I do not aspire to provide complete answer, because others have already done this very well. I just want to mention one use case when I find especially useful to import modules inside functions. My application uses python packages and modules stored in certain location as plugins. During application startup, the application walks through all the modules in the location and imports them, then it looks inside the modules and if it finds some mounting points for the plugins (in my case it is a subclass of a certain base class having a unique ID) it registers them. The number of plugins is large (now dozens, but maybe hundreds in the future) and each of them is used quite rarely. Having imports of third party libraries at the top of my plugin modules was a bit penalty during application startup. Especially some thirdparty libraries are heavy to import (e.g. import of plotly even tries to connect to internet and download something which was adding about one second to startup). By optimizing imports (calling them only in the functions where they are used) in the plugins I managed to shrink the startup from 10 seconds to some 2 seconds. That is a big difference for my users.
So my answer is no, do not always put the imports at the top of your modules.
It's interesting that not a single answer mentioned parallel processing so far, where it might be REQUIRED that the imports are in the function, when the serialized function code is what is being pushed around to other cores, e.g. like in the case of ipyparallel.
Readability
In addition to startup performance, there is a readability argument to be made for localizing import statements. For example take python line numbers 1283 through 1296 in my current first python project:
listdata.append(['tk font version', font_version])
listdata.append(['Gtk version', str(Gtk.get_major_version())+"."+
str(Gtk.get_minor_version())+"."+
str(Gtk.get_micro_version())])
import xml.etree.ElementTree as ET
xmltree = ET.parse('/usr/share/gnome/gnome-version.xml')
xmlroot = xmltree.getroot()
result = []
for child in xmlroot:
result.append(child.text)
listdata.append(['Gnome version', result[0]+"."+result[1]+"."+
result[2]+" "+result[3]])
If the import statement was at the top of file I would have to scroll up a long way, or press Home, to find out what ET was. Then I would have to navigate back to line 1283 to continue reading code.
Indeed even if the import statement was at the top of the function (or class) as many would place it, paging up and back down would be required.
Displaying the Gnome version number will rarely be done so the import at top of file introduces unnecessary startup lag.
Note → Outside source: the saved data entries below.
-- ==== Sys2Proof/Tests/Slice0.lean ====
section
/-!
SUPPORT. Tests: the checks of WellFormed refuse ill-formed terms; words written out from the spec decode; single
steps against spec/95_test_vectors.md (called TV below); and, for every obligation with hypotheses, a concrete witness.
-/

namespace Sys2Proof.Tests

open Sys2Proof.Machine

/-! ### A small block -/

/-- Legal parameters with a buffer of 5 by 4 cells, every OPEN value chosen for the tests. -/
def tc : Config where
  width := 5
  height := 4
  colOffset := 2
  rowOffset := 1
  wireOrder := .lowFirst
  madctlValue := 0xC8
  colmodValue := 0x05
  opc := Config.defaultOpcodes
  durations := { tRstLow := 1, tRstSettle := 2, tSwreset := 2, tSlpout := 3, tDispon := 1 }
  rateSlow := 1
  rateFast := 2
  polarity := { csAssertedLow := true, dcCommandLow := true }

/-- The block right after reset. -/
def fresh : State := State.resetWith tc

/-- The block idle after BEGIN (TV 2.5), every cell 0xFFFF. -/
def act : State :=
  { fresh.withLines (activeLines .cmd) with fb := (List.range 20).map fun i => (i, 0xFFFF) }

/-- BEGIN with `k` micro-ops of its script performed. -/
def atBegin (k : Nat) (w : Wait) : State :=
  { fresh.withLines (linesAfter ((beginScript tc).take k) resetLines) with script := (beginScript tc).drop k, wait := w }

/-- DISPLAY with `k` micro-ops of its script performed. -/
def atDisplay (k : Nat) (w : Wait) : State :=
  { act.withLines (linesAfter ((displayScript tc).take k) (activeLines .cmd)) with
    script := (displayScript tc).drop k, wait := w }

/-- The cells of a frame buffer that hold a given pixel. -/
def cellsWith (p : Pixel) (fb : Fb) : List Nat := (fb.filter fun c => c.2 = p).map Prod.fst

/-- The frame buffer after a completed meaning. -/
def fbOf (o : Host.Outcome State Fault Refusal) : Fb :=
  match o with
  | .next t => t.fb
  | .fault _ => []
  | .refused _ => []

/-- STATUS after a completed step. -/
def statusOf (o : Host.Outcome State Fault Refusal) : Option (BitVec 16) :=
  match o with
  | .next t => some t.status
  | .fault _ => none
  | .refused _ => none

/-- The events a completed step emitted. -/
def emitted (o : Host.Outcome State Fault Refusal) : List Event :=
  match o with
  | .next t => t.trace
  | .fault _ => []
  | .refused _ => []

/-! ### WellFormed refuses -/

theorem test_wf_accepts : tc.wf = true := by decide
theorem test_wf_width_zero : Config.wf { tc with width := 0 } = false := by decide
theorem test_wf_height_zero : Config.wf { tc with height := 0 } = false := by decide
theorem test_wf_column_bound : Config.wf { tc with colOffset := 0xFFFF } = false := by decide
theorem test_wf_row_bound : Config.wf { tc with rowOffset := 0xFFFF } = false := by decide
theorem test_wf_opcodes_distinct : Config.wf { tc with opc := { tc.opc with caset := 0x2B } } = false := by decide
theorem test_wf_settle_longer : Config.wf { tc with durations := { tc.durations with tRstSettle := 1 } } = false := by
  decide
theorem test_wf_sleep_out_longest : Config.wf { tc with durations := { tc.durations with tDispon := 4 } } = false := by
  decide
theorem test_wf_rates : Config.wf { tc with rateFast := 1 } = false := by decide
theorem test_wf_madctl : Instr.wf tc (.madctl 0x00) = false := by decide
theorem test_wf_colmod : Instr.wf tc (.colmod 0x06) = false := by decide
theorem test_wf_invctr : Instr.wf tc (.invctr 0x01) = false := by decide
theorem test_wf_caset : Instr.wf tc (.caset 0 4) = false := by decide
theorem test_wf_raset : Instr.wf tc (.raset 1 5) = false := by decide
theorem test_wf_window : Instr.wf tc (.caset 2 6) = true ∧ Instr.wf tc (.raset 1 4) = true := by decide
theorem test_wf_source_wire : Source.wf (.core .ramwr) = false := by decide

/-! ### Decoding words written out from 30_encoding.md R71, R77 (a record's fields as log 3 lays them out,
a wire command's payload as log 25 does) -/

theorem test_decode_begin : decodeTableWord 8 0x01 = some .begin := by decide
theorem test_decode_display : decodeTableWord 8 0x02 = some .display := by decide
/-- RGB 0, PIX 0xE0FF, Ht, Wd, Y, X 0, OP 3. -/
theorem test_decode_clear :
    decodeTableWord 184 0x00000000_E0FF_00000000_00000000_00000000_00000000_03 = some (.clear 0xE0FF) := by decide
/-- PIX 0x1FF8, Y 2, X 2, OP 4 (TV P3 request 5). -/
theorem test_decode_drawPoint :
    decodeTableWord 184 0x00000000_1FF8_00000000_00000000_00000002_00000002_04 = some (.drawPoint 2 2 0x1FF8) := by
  decide
/-- TV P3 request 8: X 126, Y -3, Wd 10, Ht 5. -/
theorem test_decode_drawRectOutline :
    decodeTableWord 184 0x00000000_0000_00000005_0000000A_FFFFFFFD_0000007E_05 =
      some (.drawRectOutline 126 (-3) 10 5 0) := by decide
/-- TV P3 request 3: X -5, Y -5, Wd 10, Ht 10, PIX 0xFF07. -/
theorem test_decode_fillRect :
    decodeTableWord 184 0x00000000_FF07_0000000A_0000000A_FFFFFFFB_FFFFFFFB_06 =
      some (.fillRect (-5) (-5) 10 10 0xFF07) := by decide
/-- TV P3 request 1. -/
theorem test_decode_encode :
    decodeTableWord 184 0x000000FF_0000_00000000_00000000_00000000_00000000_07 = some (.encode 0x0000FF) := by decide
/-- 0x01 alone is BEGIN in a table word (log 2); on the wire it is SWRESET. -/
theorem test_decode_swreset : decodeWire tc [0x01] = .ok .swreset := by decide
theorem test_decode_slpout : decodeTableWord 8 0x11 = some .slpout := by decide
theorem test_decode_madctl : decodeTableWord 16 0xC836 = some (.madctl 0xC8) := by decide
theorem test_decode_colmod : decodeTableWord 16 0x053A = some (.colmod 0x05) := by decide
theorem test_decode_invctr : decodeTableWord 16 0x00B4 = some (.invctr 0x00) := by decide
theorem test_decode_dispon : decodeTableWord 8 0x29 = some .dispon := by decide
/-- TV 2.4: W 128, COL_OFFSET 2: payload 00 02 00 81. -/
theorem test_decode_caset : decodeTableWord 40 0x81_00_02_00_2A = some (.caset 0x0002 0x0081) := by decide
/-- TV 2.4: H 160, ROW_OFFSET 1: payload 00 01 00 A0. -/
theorem test_decode_raset : decodeTableWord 40 0xA0_00_01_00_2B = some (.raset 0x0001 0x00A0) := by decide
theorem test_decode_ramwr : decodeTableWord 8 0x2C = some .ramwr := by decide
theorem test_decode_illegal : decodeRequest { op := 0x08 } = .error (.illegalRequest 0x08) := by decide
theorem test_decode_illegal_zero : decodeRequest { op := 0x00 } = .error (.illegalRequest 0x00) := by decide
theorem test_decode_unknown_opcode : decodeWire tc [0x00] = .error (.unknownOpcode 0x00) := by decide
theorem test_decode_payload_length : decodeWire tc [0x36] = .error (.payloadLength 0x36 0) := by decide
theorem test_decode_no_bytes : decodeWire tc [] = .error .emptyCommand := by decide
theorem test_decode_record_length : decodeRecordBytes [0x01] = .error (.recordLength 1) := by decide

/-! ### The window bounds (TV 2.4) and the bytes of a pixel (TV 2.4) -/

theorem test_window_320 : windowPayload (Config.colStart { tc with width := 320, colOffset := 0 })
    (Config.colEnd { tc with width := 320, colOffset := 0 }) = [0x00, 0x00, 0x01, 0x3F] := by decide
theorem test_window_160 : windowPayload (Config.rowStart { tc with height := 160 })
    (Config.rowEnd { tc with height := 160 }) = [0x00, 0x01, 0x00, 0xA0] := by decide
theorem test_stream_low_first : streamBytes .lowFirst [0xE0FF, 0x1FF8] = [0xFF, 0xE0, 0xF8, 0x1F] := by decide
theorem test_stream_high_first : streamBytes .highFirst [0xE0FF, 0x1FF8] = [0xE0, 0xFF, 0x1F, 0xF8] := by decide

/-! ### The codec (TV 2.1) -/

theorem test_encode : encodeRgb 0xFF0000 = 0xE0FF ∧ encodeRgb 0x00FF00 = 0x1FF8 ∧ encodeRgb 0x0000FF = 0xFF07 ∧
    encodeRgb 0x123456 = 0x5DAE ∧ encodeRgb 0x080408 = 0xDEF7 ∧ encodeRgb 0xFF000000 = 0xFFFF := by decide
theorem test_pack_and_decode : packBgr565 0x123456 = 0x51A2 ∧ decodePix 0x5DAE = 0x103450 ∧ pixBlack = 0xFFFF := by decide

/-! ### The frame-buffer requests -/

theorem test_clear : fbOf (exec (.clear 0xE0FF) { fresh with phase := .active }) =
    (List.range 20).map fun i => (i, 0xE0FF) := by decide
/-- TV 2.2: DRAW_POINT 3, 2 writes cell 259 of the 128 by 128 buffer. -/
theorem test_drawPoint : fbOf (exec (.drawPoint 3 2 7) { fresh with cfg := Config.default, phase := .active }) =
    [(259, 7)] := by decide
/-- TV 2.2: DRAW_POINT 128, 0 is not cell 128. -/
theorem test_drawPoint_right : fbOf (exec (.drawPoint 128 0 7) { fresh with cfg := Config.default, phase := .active }) =
    [] := by decide
/-- TV 2.3 on rows of 5 cells: row 1, 1, 3, 3 (all of the block but its middle) and row -1, -1, 3, 3 (the bottom-right arm
of the border only). -/
theorem test_outline : cellsWith 0 (fbOf (exec (.drawRectOutline 1 1 3 3 0) act)) = [6, 7, 8, 11, 13, 16, 17, 18] ∧
    cellsWith 0 (fbOf (exec (.drawRectOutline (-1) (-1) 3 3 0) act)) = [1, 5, 6] := by decide
/-- TV 2.3, row -5, -5, 10, 10 of the 128 by 128 buffer, and row 2147483647, 0, 1, 1 with TV 2.7: STATUS 0x011E. -/
theorem test_outline_ends : inOutline Config.default (-5) (-5) 10 10 4 0 = true ∧
    inOutline Config.default (-5) (-5) 10 10 0 4 = true ∧ inOutline Config.default (-5) (-5) 10 10 3 3 = false ∧
    inOutline Config.default (-5) (-5) 10 10 5 4 = false ∧
    statusOf (exec (.drawRectOutline 2147483647 0 1 1 0) act) = some 0x011E := by decide
/-- TV 2.3, row -1, -1, 3, 3; and row 0, 0, -2147483648, 1: no fault, no write. -/
theorem test_fill : cellsWith 0 (fbOf (exec (.fillRect (-1) (-1) 3 3 0) act)) = [0, 1, 5, 6] ∧
    fbOf (exec (.fillRect 0 0 (-2147483648) 1 0) act) = act.fb ∧
    statusOf (exec (.fillRect 0 0 (-2147483648) 1 0) act) = some 0x000E := by decide
/-- TV 2.3, rows -5, -5, 10, 10 and 127, 127, 5, 5, and row 1, 0, 2147483647, 1 with TV 2.7: STATUS 0x011E. -/
theorem test_fill_ends : inFill Config.default (-5) (-5) 10 10 4 4 = true ∧
    inFill Config.default (-5) (-5) 10 10 5 4 = false ∧ inFill Config.default 127 127 5 5 127 127 = true ∧
    statusOf (exec (.fillRect 1 0 2147483647 1 0) act) = some 0x011E := by decide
There can be a performance gain by importing variables/local scoping inside of a function. This depends on the usage of the imported thing inside the function. If you are looping many times and accessing a module global object, importing it as local can help.
test.py
X=10
Y=11
Z=12
def add(i):
i = i + 10
runlocal.py
from test import add, X, Y, Z
def callme():
x=X
y=Y
z=Z
ladd=add
for i in range(100000000):
ladd(i)
x+y+z
callme()
run.py
from test import add, X, Y, Z
def callme():
for i in range(100000000):
add(i)
X+Y+Z
callme()
A time on Linux shows a small gain
/usr/bin/time -f "\t%E real,\t%U user,\t%S sys" python run.py
0:17.80 real, 17.77 user, 0.01 sys
/tmp/test$ /usr/bin/time -f "\t%E real,\t%U user,\t%S sys" python runlocal.py
0:14.23 real, 14.22 user, 0.01 sys
real is wall clock. user is time in program. sys is time for system calls.
https://docs.python.org/3.5/reference/executionmodel.html#resolution-of-names
I would like to mention a usecase of mine, very similar to those mentioned by #John Millikin and #V.K.:
Optional Imports
I do data analysis with Jupyter Notebook, and I use the same IPython notebook as a template for all analyses. In some occasions, I need to import Tensorflow to do some quick model runs, but sometimes I work in places where tensorflow isn't set up / is slow to import. In those cases, I encapsulate my Tensorflow-dependent operations in a helper function, import tensorflow inside that function, and bind it to a button.
This way, I could do "restart-and-run-all" without having to wait for the import, or having to resume the rest of the cells when it fails.
While PEP encourages importing at the top of a module, it isn't an error to import at other levels. That indicates imports should be at the top, however there are exceptions.
It is a micro-optimization to load modules when they are used. Code that is sluggish importing can be optimized later if it makes a sizable difference.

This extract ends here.